We backtracked to Montalcino and then onward to San Quirico d’Orcia. There are supposed to be two of the most photographed places along this route. Through there were lots of cypress trees, I couldn’t find any of the iconic scenes; besides, it was gloomy and raining. After a bridge, we found several people parked and climbing a ridge with cameras but we couldn’t quite see what they were photographing; it must have been something on the other side of the hill. We drove to San Quirico then backtracked along a windy parallel route and then circled back, but we never could find the iconic spot. Even if we’d found it, it was too rainy and dark to get a decent photo.
Disappointed, we went on our way to Montepulciano, bypassing Pienza altogether. The town is a pyramid of red-brick buildings set on a narrow ridge of volcanic rock within a circle of cypress trees. From the town are spectacular views over the Val di Chiana and Val d’Orcia. The town is famous for its Vino Nobile.
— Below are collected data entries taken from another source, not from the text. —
/-- R121 to R127: the steps of the commit sequence. A packet is staged at its destination or poisons its group; PREPARE counts the
packets; PREPARED or REFUSED answers; the decision is Publish when every destination is PREPARED and Abort when one
refuses; publishing writes the staged bytes whose frames still have the granule and owner, discarding drops them; the group is Free when all have acknowledged. A group
that is undecided at its timeout aborts with cause 2, and a withdrawal takes a contributor's packets back. The model's own
choices in it: a withdrawal from a group Preparing or Deciding leaves its state and the group commits without the contributor,
the openings by which late packets and messages are told apart, the task runs that withdrawals name (log 34); the routes and the kinds of control messages (log 25); an
expired replicated group tells the other replicas (log 34). -/
def Obligations.GroupEvents : Prop :=
  (∀ (s : State) (k : Nat) (p : Packet), s.packets[k]? = some p → firstOfStream s.packets k = true → s.packetReachable p = true →
    let key := p.dev * 64 + p.group
    let u := { s with packets := s.packets.eraseIdx k }
    let d := { s.dest key with opening := p.opening, part := p.part, received := (s.dest key).received ++ [p.who] }
    let poisoned := { d with poisonedBy := d.poisonedBy ++ [p.who] }
    let d' : DestGroup := if p.bad = true then poisoned else d
    let late : Prop := (s.dest key).decision = some false ∨ s.endedHere key p.opening = true ∨ p.who ∈ (s.dest key).withdrawn
    (late → exec (.orangeryStaging k) s = .next u) ∧
    (¬ late →
      (u.packetCells p true = none → exec (.orangeryStaging k) s = .next (u.setDest key poisoned)) ∧
      (∀ ws : List ByteWrite, u.packetCells p true = some ws →
        (byLine ws).foldlM (fun (v : State) l => v.stageLine p l) (u.setDest key d') = none →
        exec (.orangeryStaging k) s = .next ((u.setDest key d').reportFull p)) ∧
      (∀ (w : ByteWrite) (r : List ByteWrite), u.packetCells p true = some (w :: r) → (∀ v ∈ r, v.a / 64 = w.a / 64) →
        s.linesUsed (stackDie w.a) < 131072 →
        let die := stackDie w.a
        let e : Staged := { dev := p.dev, group := p.group, who := p.who, writes := w :: r, gran := match s.frameAt w.a with | some f => f.gran | none => 0 }
        exec (.orangeryStaging k) s =
          .next { u.setDest key d' with staged := SMap.put s.staged die (SMap.get s.staged die [] ++ [e]) }))) ∧
  (∀ (s : State) (g : Nat),
    let c := s.cgroup g
    let me := s.deviceOf c.launch
    let part := s.launchPart c.launch
    let inTime : Prop := s.cycle < 16 * c.timeoutAt + 15
    (c.st = .preparing → inTime → (c.replicas = [] ∨ c.compared = true) → (∀ p ∈ s.withdrawals, p.1 ≠ g) → c.unsent = [] →
      (∀ d ∈ c.dests, d = me ∨ s.groupRoute part d = true) →
      (∀ t ∈ c.contributors, c.committer = some t ∨ s.task? t = none ∨ ∃ y, s.task? t = some y ∧ y.st = .returned) →
      (c.dests = [] → exec (.prepareSend g) s = .next (s.setCGroup g { c with st := .free, done := true })) ∧
      (c.dests ≠ [] → exec (.prepareSend g) s = .next (c.dests.foldl (fun (u : State) d =>
        if d = me then u.setDest (me * 64 + g) { u.dest (me * 64 + g) with expected := some (c.sentTo d), opening := c.opening }
        else u.sendControl (u.launchPart c.launch) d kindPrepare g c.opening (c.sentTo d))
        (s.setCGroup g { c with st := .deciding })))) ∧
    (c.st = .deciding → (∀ p ∈ s.withdrawals, p.1 ≠ g) →
      (inTime → c.refused = true → exec (.groupDecision g) s = .next (s.abortGroup g 6)) ∧
      (inTime → c.refused = false → (∀ d ∈ c.dests, d ∈ c.prepared) →
        exec (.groupDecision g) s = .next ((s.setCGroup g { c with st := .publishing }).tellDests g true)) ∧
      (¬ inTime ∨ c.refused = false ∧ (∃ d ∈ c.dests, d ∉ c.prepared) → exec (.groupDecision g) s = .next s)) ∧
    ((c.st = .publishing ∨ c.st = .aborting) →
      ((∀ d ∈ c.dests, d ∈ c.acked) → exec (.groupFree g) s = .next (s.setCGroup g { c with st := .free, done := true })) ∧
      ((∃ d ∈ c.dests, d ∉ c.acked) → exec (.groupFree g) s = .next s)) ∧
    (c.undecided = true → ¬ inTime → exec (.groupTimeout g) s = .next ((s.tellReplicas g).abortGroup g 2)) ∧
    (c.compared = true ∨ c.replicas = [] → s.tellReplicas g = s) ∧
    (c.undecided = false ∨ inTime → exec (.groupTimeout g) s = .next s) ∧
    (∀ (t : Nat) (w : Nat × Nat), s.withdrawals.find? (fun w => w.1 == g && w.2 / 256 == t) = some w →
      let u := { s with withdrawals := s.withdrawals.filter (fun p => p != w) }
      let c1 := { c with sent := c.sent.filter (fun p => p.2 != t), unsent := c.unsent.filter (fun w => w != t) }
      (c.undecided = false → exec (.withdrawal g t) s = .next u) ∧
      (c.undecided = true → exec (.withdrawal g t) s =
        .next ({ c with sent := c.sent.filter (fun p => p.2 == t) }.dests.foldl (fun (v : State) d => v.tellWithdrawal g w.2 c1 d)
          (u.setCGroup g c1)))) ∧
    (c.st = .preparing → inTime → c.replicas.head? = some me → c.compared = false → (∀ d ∈ c.replicas, ∃ p ∈ c.digests, p.1 = d) →
      ∀ u : State, u = (c.replicas.filter (fun d => d != me)).foldl (fun (v : State) d => v.sendControl part d kindVerdict g c.opening
        (match verdict c.digests c.replicas.length d with | .publish => 0 | .minority => 1 | .split => 2)) s →
      verdict c.digests c.replicas.length me ≠ .split →
      exec (.replicaDigestCompare g) s = .next (u.applyVerdict g (verdict c.digests c.replicas.length me)))) ∧
  (∀ (s : State) (key dest : Nat),
    let d := s.dest key
    (∀ n : Nat, d.expected = some n → d.prepared = false → d.decision = none → d.received.length = n →
      let yes := s.setDest key { d with prepared := true }
      let no := s.setDest key { d with expected := none }
      let own := s.groups.find? (fun q => s.groupKey q.1 == key && q.2.st != .free)
      (own = none →
        (d.poisonedBy = [] → exec (.prepared key dest) s = .next (yes.sendControl d.part (key / 64) kindPrepared (key % 64) d.opening dest)) ∧
        (d.poisonedBy ≠ [] → exec (.prepared key dest) s = .next (no.sendControl d.part (key / 64) kindRefused (key % 64) d.opening dest))) ∧
      (∀ q : Nat × CGroup, own = some q →
        (d.poisonedBy = [] → exec (.prepared key dest) s = .next (yes.replyPrepared q.1 dest false)) ∧
        (d.poisonedBy ≠ [] → exec (.prepared key dest) s = .next (no.replyPrepared q.1 dest true)))) ∧
    (let reachable : Prop := ∀ e ∈ s.stagedOf key, ∀ w ∈ e.writes, s.online w.a = true
     (d.decision = some true → reachable →
       let u := ((s.stagedOf key).foldl (fun (u : State) e => u.store (e.writes.filter (fun w => u.frameOk w.a d.part e.gran))) s).unstage
         (fun e => e.dev * 64 + e.group == key)
       exec (.publish key dest) s = .next ((u.endDest key).sendAck key dest d.part d.opening)) ∧
     (d.decision ≠ some true ∨ ¬ reachable → exec (.publish key dest) s = .next s)) ∧
    (d.decision = some false → ∃ u : State, exec (.abortDiscard key dest) s = .next (u.sendAck key dest d.part d.opening) ∧ u.mem = s.mem ∧
      u.stagedOf key = [] ∧ SMap.find u.dests key = none ∧ u.endedHere key d.opening = true ∧ (∀ p ∈ u.packets, p.dev * 64 + p.group ≠ key)))
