-- ==== Sys2Proof/Laws/State.lean ====
section
/-! SUPPORT. What each update of the state leaves of each field, and what an accessor gives after an update. -/

namespace Sys2Proof.Machine
open Sys2Proof

/-! ### setCore -/

@[simp] theorem State.setCore_mem (s : State) (c : Nat) (x : Core) : (s.setCore c x).mem = s.mem := rfl
@[simp] theorem State.setCore_dirty (s : State) (c : Nat) (x : Core) : (s.setCore c x).dirty = s.dirty := rfl
@[simp] theorem State.setCore_poison (s : State) (c : Nat) (x : Core) : (s.setCore c x).poison = s.poison := rfl
@[simp] theorem State.setCore_cycle (s : State) (c : Nat) (x : Core) : (s.setCore c x).cycle = s.cycle := rfl
@[simp] theorem State.setCore_tasks (s : State) (c : Nat) (x : Core) : (s.setCore c x).tasks = s.tasks := rfl
@[simp] theorem State.setCore_clusters (s : State) (c : Nat) (x : Core) : (s.setCore c x).clusters = s.clusters := rfl
@[simp] theorem State.setCore_dies (s : State) (c : Nat) (x : Core) : (s.setCore c x).dies = s.dies := rfl
@[simp] theorem State.setCore_dram (s : State) (c : Nat) (x : Core) : (s.setCore c x).dram = s.dram := rfl
@[simp] theorem State.setCore_launches (s : State) (c : Nat) (x : Core) : (s.setCore c x).launches = s.launches := rfl
@[simp] theorem State.setCore_svLaunches (s : State) (c : Nat) (x : Core) : (s.setCore c x).svLaunches = s.svLaunches := rfl
@[simp] theorem State.setCore_contracts (s : State) (c : Nat) (x : Core) : (s.setCore c x).contracts = s.contracts := rfl
@[simp] theorem State.setCore_parts (s : State) (c : Nat) (x : Core) : (s.setCore c x).parts = s.parts := rfl
@[simp] theorem State.setCore_spawns (s : State) (c : Nat) (x : Core) : (s.setCore c x).spawns = s.spawns := rfl
@[simp] theorem State.setCore_streams (s : State) (c : Nat) (x : Core) : (s.setCore c x).streams = s.streams := rfl
@[simp] theorem State.setCore_sources (s : State) (c : Nat) (x : Core) : (s.setCore c x).sources = s.sources := rfl
@[simp] theorem State.setCore_bindings (s : State) (c : Nat) (x : Core) : (s.setCore c x).bindings = s.bindings := rfl
@[simp] theorem State.setCore_windows (s : State) (c : Nat) (x : Core) : (s.setCore c x).windows = s.windows := rfl
@[simp] theorem State.setCore_groups (s : State) (c : Nat) (x : Core) : (s.setCore c x).groups = s.groups := rfl
@[simp] theorem State.setCore_packets (s : State) (c : Nat) (x : Core) : (s.setCore c x).packets = s.packets := rfl
@[simp] theorem State.setCore_staged (s : State) (c : Nat) (x : Core) : (s.setCore c x).staged = s.staged := rfl
@[simp] theorem State.setCore_dests (s : State) (c : Nat) (x : Core) : (s.setCore c x).dests = s.dests := rfl
@[simp] theorem State.setCore_fencedTraffic (s : State) (c : Nat) (x : Core) : (s.setCore c x).fencedTraffic = s.fencedTraffic := rfl
@[simp] theorem State.setCore_withdrawals (s : State) (c : Nat) (x : Core) : (s.setCore c x).withdrawals = s.withdrawals := rfl
@[simp] theorem State.setCore_encoders (s : State) (c : Nat) (x : Core) : (s.setCore c x).encoders = s.encoders := rfl
@[simp] theorem State.setCore_hostFns (s : State) (c : Nat) (x : Core) : (s.setCore c x).hostFns = s.hostFns := rfl
@[simp] theorem State.setCore_boot (s : State) (c : Nat) (x : Core) : (s.setCore c x).boot = s.boot := rfl
@[simp] theorem State.setCore_out (s : State) (c : Nat) (x : Core) : (s.setCore c x).out = s.out := rfl
@[simp] theorem State.setCore_downPorts (s : State) (c : Nat) (x : Core) : (s.setCore c x).downPorts = s.downPorts := rfl
@[simp] theorem State.setCore_routes (s : State) (c : Nat) (x : Core) : (s.setCore c x).routes = s.routes := rfl
@[simp] theorem State.setCore_inbox (s : State) (c : Nat) (x : Core) : (s.setCore c x).inbox = s.inbox := rfl
@[simp] theorem State.setCore_tlb (s : State) (c : Nat) (x : Core) : (s.setCore c x).tlb = s.tlb := rfl
@[simp] theorem State.setCore_ended (s : State) (c : Nat) (x : Core) : (s.setCore c x).ended = s.ended := rfl
@[simp] theorem State.setCore_wire (s : State) (c : Nat) (x : Core) : (s.setCore c x).wire = s.wire := rfl
@[simp] theorem State.setCore_node (s : State) (c : Nat) (x : Core) : (s.setCore c x).node = s.node := rfl
@[simp] theorem State.setCore_seqOut (s : State) (c : Nat) (x : Core) : (s.setCore c x).seqOut = s.seqOut := rfl
@[simp] theorem State.setCore_seqIn (s : State) (c : Nat) (x : Core) : (s.setCore c x).seqIn = s.seqIn := rfl
@[simp] theorem State.setCore_held (s : State) (c : Nat) (x : Core) : (s.setCore c x).held = s.held := rfl
@[simp] theorem State.setCore_ctlb (s : State) (c : Nat) (x : Core) : (s.setCore c x).ctlb = s.ctlb := rfl
@[simp] theorem State.setCore_waitingControl (s : State) (c : Nat) (x : Core) : (s.setCore c x).waitingControl = s.waitingControl := rfl
@[simp] theorem State.setCore_misses (s : State) (c : Nat) (x : Core) : (s.setCore c x).misses = s.misses := rfl
@[simp] theorem State.setCore_cur (s : State) (c : Nat) (x : Core) : (s.setCore c x).cur = s.cur := rfl
@[simp] theorem State.setCore_agenda (s : State) (c : Nat) (x : Core) : (s.setCore c x).agenda = s.agenda := rfl
@[simp] theorem State.setCore_turns (s : State) (c : Nat) (x : Core) : (s.setCore c x).turns = s.turns := rfl
@[simp] theorem State.setCore_born (s : State) (c : Nat) (x : Core) : (s.setCore c x).born = s.born := rfl
@[simp] theorem State.setCore_free (s : State) (c : Nat) (x : Core) : (s.setCore c x).free = s.free := rfl
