/-- The sequencer decodes the word at its pc into a queue, unless it stays there (R196). -/
theorem decodeStep_ok {n : Nat} (hn : s.codeNat x.own x.vec.pc 8 = .ok n) (hi : decodeVector (BitVec.ofNat 64 n) = .ok i) :
    decodeStep s t = if staysAtPc i then .next s else .next (s.setTask t { x with vec := x.vec.enqueue (BitVec.ofNat 64 n) }) := by
  rw [decodeStep, hx]
  simp only [hon, hruns, hn, hi, Bool.and_true, Bool.not_true, Bool.false_eq_true, if_false]

theorem decodeStep_error {n : Nat} {e : DecodeError} (hn : s.codeNat x.own x.vec.pc 8 = .ok n)
    (he : decodeVector (BitVec.ofNat 64 n) = .error e) : decodeStep s t = .next s := by
  rw [decodeStep, hx]
  simp only [hon, hruns, hn, he, Bool.and_true, Bool.not_true, Bool.false_eq_true, if_false]

section
variable {k : Nat} {q : Queued} (hq : x.vec.queued[k]? = some q) (hi : decodeVector q.word = .ok i)
include hq hi

theorem queuedStep_waits (h : x.mayIssueAfter i (x.vec.queued.take k) q.behind = false) : queuedStep s t k = .next s := by
  rw [queuedStep, hx]
  simp only [hon, hruns, hq, hi, h, Bool.and_true, Bool.not_true, Bool.false_eq_true, if_false, Bool.not_false, if_true]

/-- A queued instruction that issues, and what the stream is after its turn. -/
theorem queuedStep_issues {w : State} (h : x.mayIssueAfter i (x.vec.queued.take k) q.behind = true)
    (hissue : (s.setTask t { x with vec := x.vec.issuing q }).vectorIssue t { x with vec := x.vec.issuing q } i = .next w)
    (hfault : x.vec.queued.take k = [] ∨ x.pendFault.isSome = true ∨ ∀ z : Task, w.task? t = some z → z.pendFault = none) :
    queuedStep s t k = .next (w.modTask t (fun z => { z with vec := z.vec.after k q x.vec })) := by
  rw [queuedStep, hx]
  simp only [hon, hruns, hq, hi, h, Bool.and_true, Bool.not_true, Bool.false_eq_true, if_false, hissue, State.faultsInOrder_next hfault]

end
end
end

/-! ### The turn of an engine -/

section
variable {s : State} {t : Nat} {x : Task} {e : Engine} {k : Nat} {q : QRec} {i : Instr}

theorem engineTurn_pass (hdone : mayComplete x e = false) (hact : activeRecord e (x.eng e).queue = some (k, q)) (hstart : q.started = true)
    (hi : decodeRecord q.w = .ok i) : engineTurn x e = .pass i := by
  rw [engineTurn, hdone, hact]
  simp only [hstart, hi, Bool.not_true, Bool.false_eq_true, if_false]

section
variable (hx : s.task? t = some x) (hruns : streamRuns x (streamOf e) = true) (hturn : engineTurn x e = .pass i)
  (hact : activeRecord e (x.eng e).queue = some (k, q))
include hx hruns hturn hact

/-- A pass starts on the entries that it names. -/
theorem engineStep_starts (hopen : q.opened = false) (huses : q.uses x ≠ []) {v : State} {y : Task} (hv : s.touch t (x.workOn e) = some v)
    (hy : v.task? t = some y) : engineStep s t e = s.admitted t (s.claimed t (v.startPass t y e)) := by
  have hclosed : x.passClosed e = true := by
    rw [Task.passClosed, hact]
    simp [hopen, huses]
  rw [engineStep, hx]
  simp only [hruns, hturn, hclosed, Bool.not_true, Bool.false_eq_true, if_false, if_true]
  rw [State.using_some _ hv]
  simp only [hy]

/-- One that names none, or has started on them, runs once it may end. -/
theorem engineStep_open (h : q.opened = true ∨ q.uses x = []) : engineStep s t e =
    if x.endInOrder s.cycle (q.uses x) then s.using t (x.workOn e) (fun v => exec i { v with cur := t }) else .next s := by
  have hclosed : x.passClosed e = false := by
    rw [Task.passClosed, hact]
    rcases h with h | h <;> simp [h]
  have hends : x.passMayEnd e s.cycle = x.endInOrder s.cycle (q.uses x) := by rw [Task.passMayEnd, hact]
  rw [engineStep, hx]
  simp only [hruns, hturn, hclosed, hends, Bool.not_true, Bool.false_eq_true, if_false]

omit hact in
/-- An engine whose record's sections cannot be read yet waits (R304). -/
theorem engineStep_untouched (h : s.touch t (x.workOn e) = none) : engineStep s t e = .next s := by
  rw [engineStep, hx]
  simp only [hruns, hturn, State.using_none _ h, ite_self, Bool.not_true, Bool.false_eq_true]

end
end

/-! ### Device steps -/

theorem act_event (s : State) (i : Instr) : act s (.event i) = if encode i = .event then exec i s else .next s := by
  rw [act, isEvent]
  cases encode i <;> simp

/-! ### The step -/

/-- Settles O54: the step takes the next pick off the agenda, and its turn is the one that the lemmas above give, clause by clause. -/
theorem stepRunsDecoded : Obligations.StepRunsDecoded := by
  intro s r t x u taken runs
  refine ⟨fun ha hx hcr hplace hb hal n hn => ?control, fun v y hy hfree hreq => ?followed,
    fun hx hlazy => State.touch_loaded hx hlazy, fun hd v => State.settleLink_outside hd, fun ha hx hon hsr => ?vector,
    fun ha hx hon hsr n hn => ?decode, fun k q i ha hx hon hsr hq hi => ?queued, fun e k q i ha hx hsr hdone hact hstart hi => ?engine,
    fun i ha => (step_of_agenda ha).trans (act_event u i), fun n ha => step_of_agenda ha, fun a e ha => step_of_agenda ha,
    fun die k e ha => step_of_agenda ha, step_of_agenda_nil⟩
  case control =>
    intro w
    have hstep : step s = u.controlIssue t x := (step_of_agenda ha).trans (controlStep_issue hx hcr hplace hb)
    have hrun (i : Instr) (hf : u.fetch x = .ok i) : runs i := by
      refine ⟨fun hflaw => ⟨fun v hv => ?_, fun hv => ?_⟩, fun code v hflaw => hstep.trans (State.controlIssue_flaw hf hflaw)⟩
      · rw [hstep, State.controlIssue_runs hf hflaw, State.using_some _ hv]
      · rw [hstep, State.controlIssue_runs hf hflaw, State.using_none _ hv]
    refine ⟨fun i hnarrow hi => hrun i ?_, fun e hnarrow he => ?_, fun m hwide hm => ⟨fun i hi => hrun i ?_, fun e he => ?_⟩⟩
    · exact (State.fetch_narrow hal hn hnarrow).trans (controlInstr_ok hi)
    · exact hstep.trans (State.controlIssue_error ((State.fetch_narrow hal hn hnarrow).trans (controlInstr_error he)))
    · exact (State.fetch_wide hal hn hwide hm).trans (controlInstr_ok hi)
    · have hillegal := (State.fetch_wide hal hn hwide hm).trans (controlInstr_error he)
      rw [if_pos (Nat.le_trans (Nat.le_of_eq (privilegeOf_wide hwide)) (Nat.zero_le _))] at hillegal
      exact hstep.trans (State.controlIssue_error hillegal)
  case followed =>
    have htaken : taken (.next v) = .next v :=
      (congrArg (u.admitted t) (State.claimed_free hy hfree)).trans (State.admitted_within hy hreq)
    exact ⟨htaken, congrArg (State.followed t) htaken⟩
  case vector =>
    replace hx : u.task? t = some x := hx
    intro turn n hn
    have hself : turn (.next u) = .next u := by
      have hfault : u.faultsInOrder t x x.vec.queued (.next u) = .next u := State.faultsInOrder_next (.inr ?_)
      · exact (congrArg _ hfault).trans (State.passed_next hx (.inl ⟨rfl, rfl⟩))
      · cases hp : x.pendFault with
        | some f => exact .inl rfl
        | none => exact .inr fun z hz => by rwa [← Option.some.inj (hx.symm.trans hz)]
    refine ⟨fun i hi => ?word, fun e he => ?illegal, fun v y hy hxq hyq => ?quiet⟩
    case word =>
      have hstep : step s = if x.mayIssue i then turn (u.vectorIssue t x i) else .next u :=
        (step_of_agenda ha).trans (vectorStep_ok hx hon hsr (State.fetchVector_ok hn hi))
      refine ⟨fun hmay => hstep.trans (if_neg (ne_true_of_eq_false hmay)), fun hmay => ?_⟩
      rw [if_pos hmay] at hstep
      refine ⟨fun code v hflaw => ?_, fun hflaw v hv => ⟨fun y huses hopen hy => ?_, fun huses hends => ?_⟩, fun huses hflaw hends => ?_⟩
      · rw [hstep, State.vectorIssue_flaw hflaw]
      · rw [hstep, State.vectorIssue_starts hflaw huses hopen hv hy]
      · rw [hstep, State.vectorIssue_runs hflaw huses hends hv]
      · rw [hstep, State.vectorIssue_waits hflaw huses hends, hself]
    case illegal =>
      exact (step_of_agenda ha).trans (vectorStep_error hx hon hsr (State.fetchVector_error hn he))
    case quiet =>
      exact (congrArg _ (State.faultsInOrder_next (.inl hxq))).trans (State.passed_next hy (.inr hyq))
  case decode =>
    replace hx : u.task? t = some x := hx
    intro w
    refine ⟨fun i hi => ?_, fun e he => (step_of_agenda ha).trans (decodeStep_error hx hon hsr hn he)⟩
    have hstep := (step_of_agenda ha).trans (decodeStep_ok hx hon hsr hn hi)
    exact ⟨fun hstays => hstep.trans (if_pos hstays), fun hstays => hstep.trans (if_neg (ne_true_of_eq_false hstays))⟩
  case queued =>
    replace hx : u.task? t = some x := hx
    intro y v
    refine ⟨fun hmay => (step_of_agenda ha).trans (queuedStep_waits hx hon hsr hq hi hmay), fun hmay hflaw huses hends p w hp hw hfault => ?_⟩
    have hissue : v.vectorIssue t y i = .next w := (State.vectorIssue_runs (s := v) hflaw huses hends hp).trans hw
    refine (step_of_agenda ha).trans (queuedStep_issues hx hon hsr hq hi hmay hissue ?_)
    exact hfault.imp_left fun hk => by rw [hk, List.take_zero]
  case engine =>
    replace hx : u.task? t = some x := hx
    have hturn := engineTurn_pass hdone hact hstart hi
    have hstep : step s = engineStep u t e := step_of_agenda ha
    refine ⟨fun v hv => ⟨fun y hopen huses hy => ?_, fun hopen hends => ?_⟩, fun hopen hends => ?_, fun hv => ?_⟩
    · exact hstep.trans (engineStep_starts hx hsr hturn hact hopen huses hv hy)
    · exact hstep.trans ((engineStep_open hx hsr hturn hact hopen).trans ((if_pos hends).trans (State.using_some _ hv)))
    · exact hstep.trans ((engineStep_open hx hsr hturn hact hopen).trans (if_neg (ne_true_of_eq_false hends)))
    · exact hstep.trans (engineStep_untouched hx hsr hturn hv)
We got stressed out driving up into the medieval hilltop town, where we found ourselves driving down prohibited zoned streets. The GPS was leading us all around in circles, so I turned on my travel pass and tried to get directions on my phone, but I couldn’t access any signal. We were snipping at each other because we couldn’t spot our hotel or street names or anything.
Finally, we found a sign pointing us up a hill, then down another one, and we finally found La Terrazza Di Montepulciano, quite by accident. Roberto ushered us in with flair and humor. We had to go downstairs two long flights of stairs as the hotel was built on a steep hillside and our room was on the bottom level, though we’d entered at the top. I dreaded carrying our suitcases back up those stairs again!
After settling in, we went for a stroll around the cold and damp town, looking for a dinner restaurant.
Close by our hotel, we found the cozy Trattoria di Cagnano, where we ordered too much food once again. We started with a bottle of red Vino Nobile di Montepulciano 2015. I had asparagus souffle with “Parmesan cream;” Zuppa toscana, or “legume soup;” Pizza Mediterranea, or “Mozzarella, cherry tomatoes, smoked cheese, and rocket salad.”
It was all delicious, although we brought back half a bottle of wine and half our pizza to the room.
Here is the map of our travels on this day, from Castello di Fulignano near San Gimignano, to Asciano to Montalcino to Sant’Antimo to San Quirico d’Orcia to Montepulciano.
*Steps: 12, 414, or 5.26 miles*
*Sunday, May 5, 2019*
Love that gnarled olive wood.
Thanks, Pit. Me too!
We buy a lot of wine from Montepulciano – we love it! But why no pictures of the 20 years younger Mike? We need to judge for ourselves 😉!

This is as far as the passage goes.